# [Source data]
-- ==== Sys2Proof/Machine/Fields.lean ====
section
/-! DEFINITION. The names of every register field the spec gives the module, and of the scalar state its rules imply
(names beginning H_ or CQ_): one constructor each, with its width and its reset value.
The constructors are the spec's names, REGISTER_FIELD. -/

namespace Sys2Proof.Machine

/-- A register field, or a scalar piece of implied state. A field exists once per instance of its block and of its register. -/
inductive Fld where
  | XCH_STATUS_LOADED | XCH_STATUS_BRIDGES | XCH_STATUS_DIES | XCH_LAT_DIE2DIE | XCH_LAT_DIE | XCH_LAT_BAND
  | XCH_LAT_TILE | XCH_REPAIR_CNT_COUNT | XCH_ERR_LOC_VALID | XCH_ERR_LOC_LEVEL | XCH_ERR_LOC_SWITCH | XCH_ERR_LOC_AGENT
  | XCH_ERR_LOC_SECTION | XCH_ERR_LOC_ENTRY | XCH_EDGE_CNT_COUNT | PMP_CTL_EDGE | PMP_CTL_TOUT | PMP_CTL_ELDEPTH
  | PMP_CTL_PSRC | PMP_CTL_OVR | PMP_CTL_MODE | PMP_CMD_CODE | PMP_CMD_COUNT | PMP_STATUS_LAG
  | PMP_STATUS_RPHASE | PMP_STATUS_CMD_PEND | PMP_STATUS_CMD_LOST | PMP_STATUS_CFG_REJ | PMP_STATUS_FAULT_OUT | PMP_STATUS_TICK_PEND
  | PMP_STATUS_STATE | PMP_SLEN_STEP_NOW | PMP_SLEN_S | PMP_TDIV_INT | PMP_TDIV_FRAC | PMP_HOLD_REQ_AGENT
  | PMP_HOLD_REQ_HOST | PMP_HOLD_CAUSE_SEEN | PMP_HOLD_CAUSE_ACTIVE | PMP_HOLD_LIMIT_LIMIT | PMP_CYCLE_CYCLE | PMP_HOLD_PERIODS_PERIODS
  | PMP_OVR_CNT_COUNT | PMP_TICK_MERGE_COUNT | PMP_LAG_MAX_MAX | PMP_RATE_CHANGING | PMP_RATE_ECON | PMP_STOP_CAUSE_HOST_LOSS
  | PMP_STOP_CAUSE_REPAIR_FAIL | PMP_STOP_CAUSE_DATA_PARITY | PMP_STOP_CAUSE_HALT_CMD | PMP_STOP_CAUSE_STEP_DONE | PMP_STOP_CAUSE_LAG | PMP_STOP_CAUSE_OVERRUN
  | PMP_STOP_CAUSE_MASK | PMP_STOP_CAUSE_STOP | PMP_STOP_CYCLE_CYCLE | PMP_STOP_CODES_CODES | PMP_EVENT_RATE | PMP_EVENT_HOLD_LONG
  | PMP_EVENT_OVR | PMP_EVENT_STOPPED | PMP_EVENT_RESULT | PMP_EVENT_EN_EN | PMP_RESULT_READY | PMP_RESULT_CONSUMED
  | PMP_RESULT_OUTCOME | PMP_RESULT_CMD | PMP_RESULT_CODE | PMP_RESULT_SEQ | PMP_RESULT_CYC_CYCLE | PTN_CFG_ACTIVE
  | PTN_CFG_FALLBACK | PTN_CFG_LOSS | PTN_CFG_ALT | PTN_CFG_BIND | PTN_CFG_COUNT | PTN_CFG_FIRST
  | PTN_CMD_CODE | PTN_RESULT_READY | PTN_RESULT_CONSUMED | PTN_RESULT_OUTCOME | PTN_RESULT_CMD | PTN_RESULT_CODE
  | PTN_RESULT_SEQ | PTN_ENC_FAULT_COUNT | PTN_LOSS_PORT | PTN_LOSS_CFG_REJ | PTN_LOSS_FALLBACK | PTN_LOSS_REBOUND
  | PTN_LOSS_CMD_LOST | PTN_LOSS_LOST | PTN_LOSS_CYC_CYCLE | DM_STATUS_LD | DM_STATUS_LC_DEV | DM_STATUS_LC
  | DM_LATE_CNT_COUNT | DM_LATE_MAX_PERIODS | DM_UNMAPPED_CNT_COUNT | DM_ERR_CFG_REJ | DM_ERR_MIRROR_USED | DM_ERR_UNMAPPED
  | DM_ERR_DEEP_UE | DM_ERR_DEEP_CE | DM_ERR_CIS_UE | DM_ERR_CIS_CE | DM_ERR_LOC_VALID | DM_ERR_LOC_NET
  | DM_ERR_LOC_ADDR | DM_MAP_VALID | DM_MAP_STACK | DM_MAP_GRANULE | DMC_STACK_CFG_MIRROR | DMC_STACK_STATUS_STATE
  | DMC_STACK_STATUS_USED | DMC_STACK_STATUS_CH_FAIL | MT_CMD_CODE | MT_CMD_TARGET | MT_CMD_UNIT | MT_RESULT_READY
  | MT_RESULT_CONSUMED | MT_RESULT_OUTCOME | MT_RESULT_CMD | MT_RESULT_CODE | MT_RESULT_SEQ | MT_FAIL_CNT_COUNT
  | MT_STATUS_CMD_LOST | MT_STATUS_PEND | MT_FAIL_LOC_VALID | MT_FAIL_LOC_TARGET | MT_FAIL_LOC_UNIT | MT_FAIL_LOC_WORD
  | LDR_CMD_CODE | LDR_PARAM_REQ_CERT | LDR_PARAM_SRC | LDR_PARAM_DEEP_BASE | LDR_SRC_ADDR | LDR_STATUS_CMD_LOST
  | LDR_STATUS_CFG_REJ | LDR_STATUS_PEND | LDR_STATUS_STEP | LDR_RESULT_READY | LDR_RESULT_CONSUMED | LDR_RESULT_OUTCOME
  | LDR_RESULT_CMD | LDR_RESULT_CODE | LDR_RESULT_SEQ | LDR_REFUSE_SECTION | LDR_REFUSE_SUB | LDR_REFUSE_OFF_OFFSET
  | LDR_IMAGE_ID_ID | LDR_LAT_PAD_TRIG_LINK | LDR_LAT_PAD_CIS_RD | LDR_CERT_CERT | PRB_CTL_XOUT_EN | PRB_CTL_DONE_STOP
  | PRB_CTL_RR_EN | PRB_CMD_CODE | PRB_RESULT_READY | PRB_RESULT_CONSUMED | PRB_RESULT_OUTCOME | PRB_RESULT_CMD
  | PRB_RESULT_CODE | PRB_RESULT_SEQ | PRB_STATUS_OCC | PRB_STATUS_RATE | PRB_STATUS_CMD_LOST | PRB_STATUS_CFG_REJ
  | PRB_STATUS_PEND | PRB_STATUS_FULL | PRB_STATUS_SEQ | PRB_STATUS_CAP | PRB_BUF_BASE_BASE | PRB_BUF_LEN_LEN
  | PRB_DEPTH_POST | PRB_DEPTH_PRE | PRB_RATE_RELAX | PRB_RATE_MIN | PRB_MASK_CTL_EN | PRB_EVENT_FULL
  | PRB_EVENT_RATE_CHG | PRB_EVENT_WR_ERR | PRB_EVENT_IRQ | PRB_EVENT_SEQ_STOP | PRB_EVENT_VIOL | PRB_EVENT_DONE
  | PRB_EVENT_TRIGGERED | PRB_EVENT_EN_EN | PRB_VIOL_CNT_COUNT | PRB_VIOL_POS_VALID | PRB_VIOL_POS_POS | PRB_VIOL_CYC_CYCLE
  | PRB_TRIG_CYC_CYCLE | PRB_TRIG_REC_REC_NO | PRB_TRIG_SRC_FORCE | PRB_TRIG_SRC_SEQ | PRB_REC_CNT_COUNT | PRB_SEQ_CTL_ACT_XOUT
  | PRB_SEQ_CTL_ACT_IRQ | PRB_SEQ_CTL_ACT_LINE | PRB_SEQ_CTL_ACT_STOP | PRB_SEQ_CTL_ACT_TRIGGER | PRB_SEQ_CTL_NEXT_B | PRB_SEQ_CTL_NEXT_A
  | RIM_SECT_OWN_EDGE | RIM_SECT_OWN_CFG_REJ | RIM_SECT_OWN_OWNER | RIM_CLK_SEL_AUTO | RIM_CLK_SEL_ALT | RIM_CLK_SEL_SRC
  | RIM_CLK_STATUS_CFG_REJ | RIM_CLK_STATUS_ON_ALT | RIM_CLK_STATUS_LOST | RIM_RST_CTL_SW_ASSERT | RIM_RST_CTL_SYNC | RIM_RST_CTL_BANK
  | RIM_RST_CTL_SRC | RIM_BUS_EVT_BANK | RIM_BUS_LOC_VALID | RIM_BUS_LOC_BANK | RIM_BUS_LOC_LINE | RIM_SCRUB_CTL_LOCK
  | RIM_SCRUB_CTL_UE_FAULT | RIM_SCRUB_CTL_EN | RIM_SCRUB_STATUS_PASSES | RIM_SCRUB_STATUS_FRAME | RIM_SCRUB_CE_CNT_COUNT | RIM_SCRUB_UE_LOC_VALID
  | RIM_SCRUB_UE_LOC_FRAME | ELB_CTL_ODEPTH | ELB_CTL_ODLY | ELB_STATUS_CFG_REJ | ELB_STATUS_OUT_USED | ELB_STATUS_IN_USED
  | ELB_STATUS_FULL | ELB_EVENT_FULL | ELB_EVENT_OUT_LATE | ELB_LATE_CNT_COUNT | RIM_ID_ID | RIM_LD_CMD_CODE
  | RIM_LD_CMD_SECTOR | RIM_LD_PARAM_SRC | RIM_LD_PARAM_MAXLEN | RIM_LD_RESULT_READY | RIM_LD_RESULT_CONSUMED | RIM_LD_RESULT_OUTCOME
  | RIM_LD_RESULT_CMD | RIM_LD_RESULT_CODE | RIM_LD_RESULT_SEQ | RIM_LD_SRC_ADDR | RIM_LD_STATUS_ERR | RIM_LD_STATUS_BUSY
  | RIM_LD_STATUS_ORIGIN | RIM_LD_STATUS_CMD_LOST | RIM_LD_STATUS_PART | RIM_LD_STATUS_CODE | RIM_LD_ERR_LOC_WORD | RIM_SECT_STATE_STATE
  | IOB_BANK_CFG_LOCKED | IOB_BANK_CFG_VREF | IOB_BANK_CFG_VCCIO | IOB_BANK_STATUS_CFG_REJ | IOB_BANK_STATUS_VMEAS | IOB_BANK_STATUS_STRAP
  | IOB_BANK_STATUS_SWITCHING | IOB_BANK_STATUS_VMISMATCH | IOB_BANK_STATUS_PGOOD | IOB_LOCK_KEY | IOB_PIN_CFG_AGENT | IOB_PIN_CFG_IDLE
  | IOB_PIN_CFG_TERM | IOB_PIN_CFG_PULL | IOB_PIN_CFG_SLEW | IOB_PIN_CFG_DRIVE | IOB_PIN_CFG_STD | IOB_PIN_CFG_FUNC
  | AGP_OUT_LO_MASK | AGP_OUT_LO_VAL | AGP_OUT_HI_MASK | AGP_OUT_HI_VAL | AGP_OE_LO_MASK | AGP_OE_LO_VAL
  | AGP_OE_HI_MASK | AGP_OE_HI_VAL | AGP_IN_PINS | AGP_DENY_CNT_COUNT | AGP_DENY_LOC_VALID | AGP_DENY_LOC_CORE
  | AGP_DENY_LOC_BANK | AGP_DENY_LOC_PIN | LQ_QUAD_CTL_REVERT | LQ_QUAD_CTL_CFG_REJ | LQ_QUAD_CTL_FAIL_TIME | LQ_QUAD_CTL_PROTECT
  | LQ_QUAD_CTL_QSPARE | LQ_QUAD_CTL_PLLB | LQ_QUAD_CTL_PLLA | LQ_QUAD_STATUS_SPARE_USED | LQ_QUAD_STATUS_FAILED | LQ_QUAD_STATUS_PLLB_LOCK
  | LQ_QUAD_STATUS_PLLA_LOCK | LQ_LANE_CTL_RCDIV | LQ_LANE_CTL_ALIGN | LQ_LANE_CTL_SCR | LQ_LANE_CTL_RXINV | LQ_LANE_CTL_TXINV
  | LQ_LANE_CTL_ENC | LQ_LANE_CTL_PLL | LQ_LANE_CTL_EN | LQ_LANE_TXEQ_POST | LQ_LANE_TXEQ_MAIN | LQ_LANE_TXEQ_PRE
  | LQ_LANE_STATUS_LOCK_LOST | LQ_LANE_STATUS_LOCK | LQ_LANE_STATUS_ADAPTED | LQ_LANE_STATUS_SIGDET | LQ_LANE_ERR_COUNT | LQ_PRBS_CTL_INJ
  | LQ_PRBS_CTL_INJ_RATE | LQ_PRBS_CTL_INV | LQ_PRBS_CTL_PAT | LQ_PRBS_CTL_CHK_EN | LQ_PRBS_CTL_GEN_EN | LQ_PRBS_STATUS_CHK_LOST
  | LQ_PRBS_STATUS_CHK_LOCK | LQ_PRBS_ERR_COUNT | LQ_PRBS_BITS_COUNT | LQ_DFE_FREEZE | LQ_DFE_TAPSEL | LQ_DFE_VALUE
  | ETH_CTL_FEC | ETH_CTL_MODE | ETH_CTL_EN | ETH_STATUS_EPOCH_MISS | ETH_STATUS_EPOCH_VALID | ETH_STATUS_TS_OVF
  | ETH_STATUS_LINK | ETH_PTP_NEXT_SEC_SEC | ETH_PTP_NEXT_NS_NS | ETH_TX_TS_VALID | ETH_TX_TS_MSGTYPE | ETH_TX_TS_SEQID
  | ETH_TX_TS_NS | DMA_PORT_STATUS_X16 | DMA_PORT_STATUS_SPEED | DMA_PORT_STATUS_WIDTH | DMA_CH_CTL_ABORT | DMA_CH_CTL_EN
  | DMA_CH_DESC_BASE_ADDR | DMA_CH_CPL_BASE_ADDR | DMA_CH_RING_LOG2 | DMA_CH_PI_PI | DMA_CH_STATUS_CFG_REJ | DMA_CH_STATUS_LOSS
  | DMA_CH_STATUS_ERR | DMA_CH_STATUS_BUSY | DMA_CH_STATUS_CI | GLB_ID_PART | GLB_ID_STEP | GLB_ID_DIES
  | GLB_ID_TEMP | GLB_PORT_X16 | GLB_PORT_MASTER | GLB_ACC_ERR_COUNT | GLB_ACC_LOC_VALID | GLB_ACC_LOC_BAR2
  | GLB_ACC_LOC_WRITE | GLB_ACC_LOC_OFFSET | GLB_BAR2_SEL_CFG_REJ | GLB_BAR2_SEL_WIN | GLB_BAR2_SEL_PART | GLB_LAT_SEL_UNIT
  | GLB_LAT_VAL_PRESENT | GLB_LAT_VAL_EXACT | GLB_LAT_VAL_LARGEST | GLB_LAT_VAL_DEFAULT | GLB_LAT_VAL_DEVICE | GLB_LAT_CNT_COUNT
  | NOC_RSV_PACED | NOC_RSV_PROBE | NOC_RSV_DEEP | NOC_TIMEOUT_US | NOC_TIMEOUT_CNT_COUNT | NOC_LATE_CNT_COUNT
  | NOC_STATUS_CFG_REJ | NOC_STATUS_TAGS_HI | NOC_STATUS_TAGS_LO | NOC_STATUS_RSV_FREE | NOC_ERR_LOC_VALID | NOC_ERR_LOC_TAG
  | NOC_ERR_LOC_TARGET | NOC_ERR_LOC_SOURCE | SVC_CTL_ICINV | SVC_CTL_RST | SVC_CTL_RUN | SVC_ACC_ERR_COUNT
  | SVC_ENTRY_ADDR | SCH_CTL_SUMP_EN | SCH_CTL_BPWAIT | SCH_STATUS_BP | SCH_STATUS_SEQ_ERR | SCH_STATUS_CFG_REJ
  | SCH_STATUS_MS_USED | SCH_STATUS_SUMP_USED | SCH_SUMP_LEN | SCH_SUMP_BASE | SCH_DROP_CNT_COUNT | SCH_POST_VAL_VALUE
  | SCH_POST_INDEX | SCH_POST_THREAD | SCH_POST_RES_COUNT | SCH_POST_RES_OUTCOME | SCH_TAKE_EMPTY | SCH_TAKE_BUSY
  | SCH_TAKE_PRIO | SCH_TAKE_THREAD | SCH_DONE_THREAD | SCH_TOKEN_VALUE | SCH_TOKSRC_SRC | SCH_THR_CFG_EN
  | SCH_THR_CFG_STATE | SCH_THR_CFG_AFFINITY | SCH_THR_CFG_WAIT | SCH_THR_CFG_PRIO | IC_SRC_CFG_SECURE | IC_SRC_CFG_MODE
  | IC_SRC_CFG_PRIO | IC_SRC_CFG_TARGETS | IC_ERR_COUNT | TRC_CTL_EN | TRC_CTL_STALL | TRC_CTL_LPWAIT
  | TRC_CTL_SINK | TRC_CTL_PORT | TRC_CTL_SRC_EN | TRC_BASE_ADDR | TRC_LEN_LOG2 | TRC_WP_WP
  | TRC_STATUS_CFG_REJ | TRC_STATUS_SINK_LOST | TRC_STATUS_WRAPPED | TRC_STATUS_SEC_ALLOWED | TRC_STATUS_OCC | TRC_LOST_COUNT
  | TRC_SW_VALUE | MBX_MSG_DATA | MBX_DOORBELL_RING | MBX_STATUS_SEQ | MBX_STATUS_SRESET | MBX_STATUS_RRESET
  | MBX_STATUS_COLLISION | MBX_STATUS_SNAP | MBX_STATUS_FULL | TK_INC_INT | TK_INC_FRAC | TK_NOW_WRAPS
  | TK_NOW_NS | TK_STEP_OVERRIDE | TK_STEP_DELTA | TK_JUMP_THR_THR | TK_ALIGN_OVERRIDE | TK_ALIGN_ARM
  | TK_ALIGN_VALUE | TK_PPS_CAP_VALID | TK_PPS_CAP_NS | TK_DSTATUS_CFG_REJ | TK_DSTATUS_ALIGN_REF | TK_DSTATUS_ALIGN_DONE
  | TK_DSTATUS_STEP_REF | TK_DSTATUS_STEP_DONE | TK_SEL_SW_DONE | TK_SEL_SW_REF | TK_SEL_SW_NOPPS | TK_SEL_PEND
  | TK_SEL_REQ | TK_SEL_DOM | TK_SEL_TOL_TOL | TK_PPS_GLITCH_COUNT | TK_CMP_ARM | TK_CMP_FIRED
  | TK_CMP_DOM | TK_CMP_VALUE | TK_PPS_OUT_EN | TK_PPS_OUT_DOM | TK_PPS_OUT_WIDTH | TK_PPS_OUT_NEXT
  | TK_EVT_VALID | TK_EVT_OVF | TK_EVT_DOM | TK_EVT_NS | PWR_STATE_CFG_REJ | PWR_STATE_CMD_LOST
  | PWR_STATE_WAKE | PWR_STATE_STATE | PWR_CMD_CODE | PWR_RESULT_READY | PWR_RESULT_CONSUMED | PWR_RESULT_OUTCOME
  | PWR_RESULT_CMD | PWR_RESULT_CODE | PWR_RESULT_SEQ | PWR_CTL_QLIMIT | PWR_CTL_CRIT | PWR_CTL_WARN
  | PWR_WAKE_CTL_MGMT_ADDR | PWR_WAKE_CTL_MGMT_EN | PWR_WAKE_CTL_POL | PWR_WAKE_CTL_EN | PWR_WATCH_CTL_COUNT | PWR_WATCH_CTL_INTERVAL
  | PWR_WATCH_PIN_VALID | PWR_WATCH_PIN_BANK | PWR_WATCH_PIN_PIN | PWR_AVS_FAIL | PWR_AVS_TMO | PWR_AVS_VDD_C
  | PWR_RST_CAUSE_TAMPER | PWR_RST_CAUSE_LC | PWR_RST_CAUSE_THERM | PWR_RST_CAUSE_BROWNOUT | PWR_RST_CAUSE_PIN | PWR_RST_CAUSE_POR
  | LC_STATE_REFUSED | LC_STATE_PEND | LC_STATE_STATE | LC_CMD_KEY | DBG_STATUS_NONCE | DBG_STATUS_DENIED
  | DBG_STATUS_REJ | DBG_STATUS_PERM | DBG_STATUS_LEVEL | PTN_DPAR_LOC_VALID | PTN_DPAR_LOC_BP | PTN_DPAR_LOC_SLOT
  | FLT_SRC_BOOT | FLT_SRC_SW | FLT_SRC_THERM | FLT_SRC_REPAIR | FLT_SRC_MEM | FLT_SRC_LINK
  | FLT_SRC_SVC | FLT_SRC_RIM | FLT_SRC_PUMP | FLT_FN_EN_EN | FLT_CTL_LOCK | FLT_CTL_CFG_REJ
  | FLT_CTL_SW_ASSERT | FLT_LOG_LOST_COUNT | FLT_LOG_VALID | FLT_LOG_CODE | FLT_LOG_PART | FLT_LOG_DOM
  | FLT_LOG_TIME | FLT_LOG_INFO_INFO | FLT_CNT_COUNT | FLT_IREP_CNT_COUNT | PRB_SEL_BITS | PRB_VAL_BITS
  | PRB_CND_CTL_EN | PRB_CND_CTL_MODE | PRB_CND_CTL_COUNT | PRB_TEMPLATE_BITS | PRB_MASK_BITS | IC_PEND_BIT
  | IC_EN_BIT | IC_ACTIVE_BIT | IC_CLAIM_SOURCE | IC_COMPLETE_SOURCE | IC_THRESH_THRESH | IC_RUNPRIO_PRIO
  | ETH_RX_RING_LOG2 | ETH_RX_RING_OFFSET | ETH_TX_RING_LOG2 | ETH_TX_RING_OFFSET | ETH_RX_IDX_DROP | ETH_RX_IDX_HW
  | ETH_RX_IDX_SW | ETH_TX_IDX_HW | ETH_TX_IDX_SW | PWR_WATCH_VAL_BITS | PWR_WATCH_MASK_BITS | PWR_WATCH_LAST_BITS
  | MSIX_ADDR_LO_ADDR | MSIX_ADDR_HI_ADDR | MSIX_DATA_DATA | MSIX_CTRL_MASK | MSIX_PBA_BIT | CQ_PEND
  | CQ_CMD | CQ_SEQ | CQ_PSEQ | CQ_COUNT | H_FETCH | H_HOLD_MARK | H_LAST_ASSERT
  | H_STEP_DONE | H_CYC_HELD | H_CYC_TIME | H_CYC_DOM | H_HOLD_START | H_HOLD_LONG_SET
  | H_STOP_PEND | H_STOP_CODES | H_DIV_ON | H_DIV_START | H_DIV_J | H_RAMP_END
  | H_TICK_OUT | H_RATE_DUE | H_RATE_PART | H_RATE_NEW | H_RES_CYC | H_TRC_SEQ
  | H_TRC_LOSTN | SCH_SLOT | SCH_RUNNING | SCH_ORDER | SCH_NEXT_ORDER | IC_CLAIMED_BY
  | H_SUMP_LO | H_SUMP_HI | H_FAULT_N | H_LINK_FAIL | H_TEMP | H_DS_MIRROR
  | H_DPAR_FIRST | H_TRIG | H_TICK_NO
  | H_CYC_TICK | H_ELB_FULL | H_GOLD_LO | H_GOLD_CNT | H_TAG_GEN | H_MASK_EN
  | H_RAMP_START | H_PROBE_W | H_LC_LOADED | H_LINKUP | H_LOST | H_LATE_FROM
  | H_SEQ_CNT_A | H_SEQ_CNT_B | H_LATCH_X | H_LATCH_L | H_LATCH_CMP | H_LATCH_FORCE
  | H_POST_LEFT | H_TRIGGED | H_FALL_CNT | H_PREV_OCC | H_XOUT | H_XOUT_FALL
  | H_PRIMING | H_MT_TARGET | H_MT_UNIT | H_MT_DUE | H_LATE_N | H_REBIND
  | H_VAULT_SLOT | H_FLASH_SIZE | H_RS_STATE | H_RS_WORD | H_RS_CRC | H_RS_MASK
  | H_RS_SECT | H_RS_PTR | H_RS_LAST | H_SECT_DUE | H_CLR_SECT | H_BUS_OFF
  | H_TREE_LOW | H_RST_TREE | H_ABSENT | H_PIN_PEND | H_PIN_IDLE | H_PIN_SRC
  | H_LOCK_SEQ | H_PG_SETTLE | H_LANE_FAIL | H_PRBS_BITS
  | H_DFE_TAP | H_EPOCH_SEC | H_EPOCH_NS | H_EPOCH_ARM | H_PERST | H_LINK_DUE
  | H_DMA_NEXT | H_DMA_PASS | H_MBX_STAGE | H_MBX_SNAP | H_MBX_SNAPSEQ | H_UT_VER
  | H_UT_KA | H_UT_LAST | H_FW_SEC | H_FW_SVC | H_FW_SLOTS | H_FW_FLAGS
  | H_FW_DOWN | H_TK_FRAC | H_TK_AT | H_STEP_PEND | H_STEP_DELTA | H_PPS_LAST
  | H_SW_DUE | H_PPS_OUT | H_PPS_FALL | H_QUIESCE | H_Q_DUE | H_EXIT
  | H_EXIT_DUE | H_EXIT_CAUSE | H_WATCH_CNT | H_WATCH_DUE | H_WAKE_CAUSE | H_LC_KEY
  | H_LC_DUE | H_WIPE | H_NONCE | H_THERM | H_JTAG_IR | H_JTAG_BSR
  | H_LP | H_LP_LOST | H_WARM | H_SRAM_BAD | H_IMG_POS | H_PIN_CFG | H_PIN_MOVE | H_AGP_OUT | H_AGP_OE
  | H_RST_CNT | H_START_EDGES | H_TREE_SRC | H_TREE_LVL | H_TREE_PH | H_TREE_DEAD | H_HUNT | H_WIN | H_WIN_BAD
  | H_DESC | H_SCRAM | H_RX_RD | H_TX_RD | H_GEN | H_GEN_BITS | H_CHK | H_CHK_RUN | H_CHK_WIN | H_CHK_BAD
  | H_TX_WORD | H_RX_UNIT | H_AN | H_AN_WORD | H_AN_POS | H_RST_N | H_SEC | H_BAR2_OUT | H_FW_GOOD | H_BOOT_START
  | H_WAKE_DUE
deriving DecidableEq, Repr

# [Activity]
The answer is the run of lines above from the line containing "DM_STATUS_LC_DEV | DM_STATUS_LC" through the line containing "DM_ERR_MIRROR_USED | DM_ERR_UNMAPPED", copied exactly and alone.

# [Written reply]
  | PTN_LOSS_CMD_LOST | PTN_LOSS_LOST | PTN_LOSS_CYC_CYCLE | DM_STATUS_LD | DM_STATUS_LC_DEV | DM_STATUS_LC
  | DM_LATE_CNT_COUNT | DM_LATE_MAX_PERIODS | DM_UNMAPPED_CNT_COUNT | DM_ERR_CFG_REJ | DM_ERR_MIRROR_USED | DM_ERR_UNMAPPED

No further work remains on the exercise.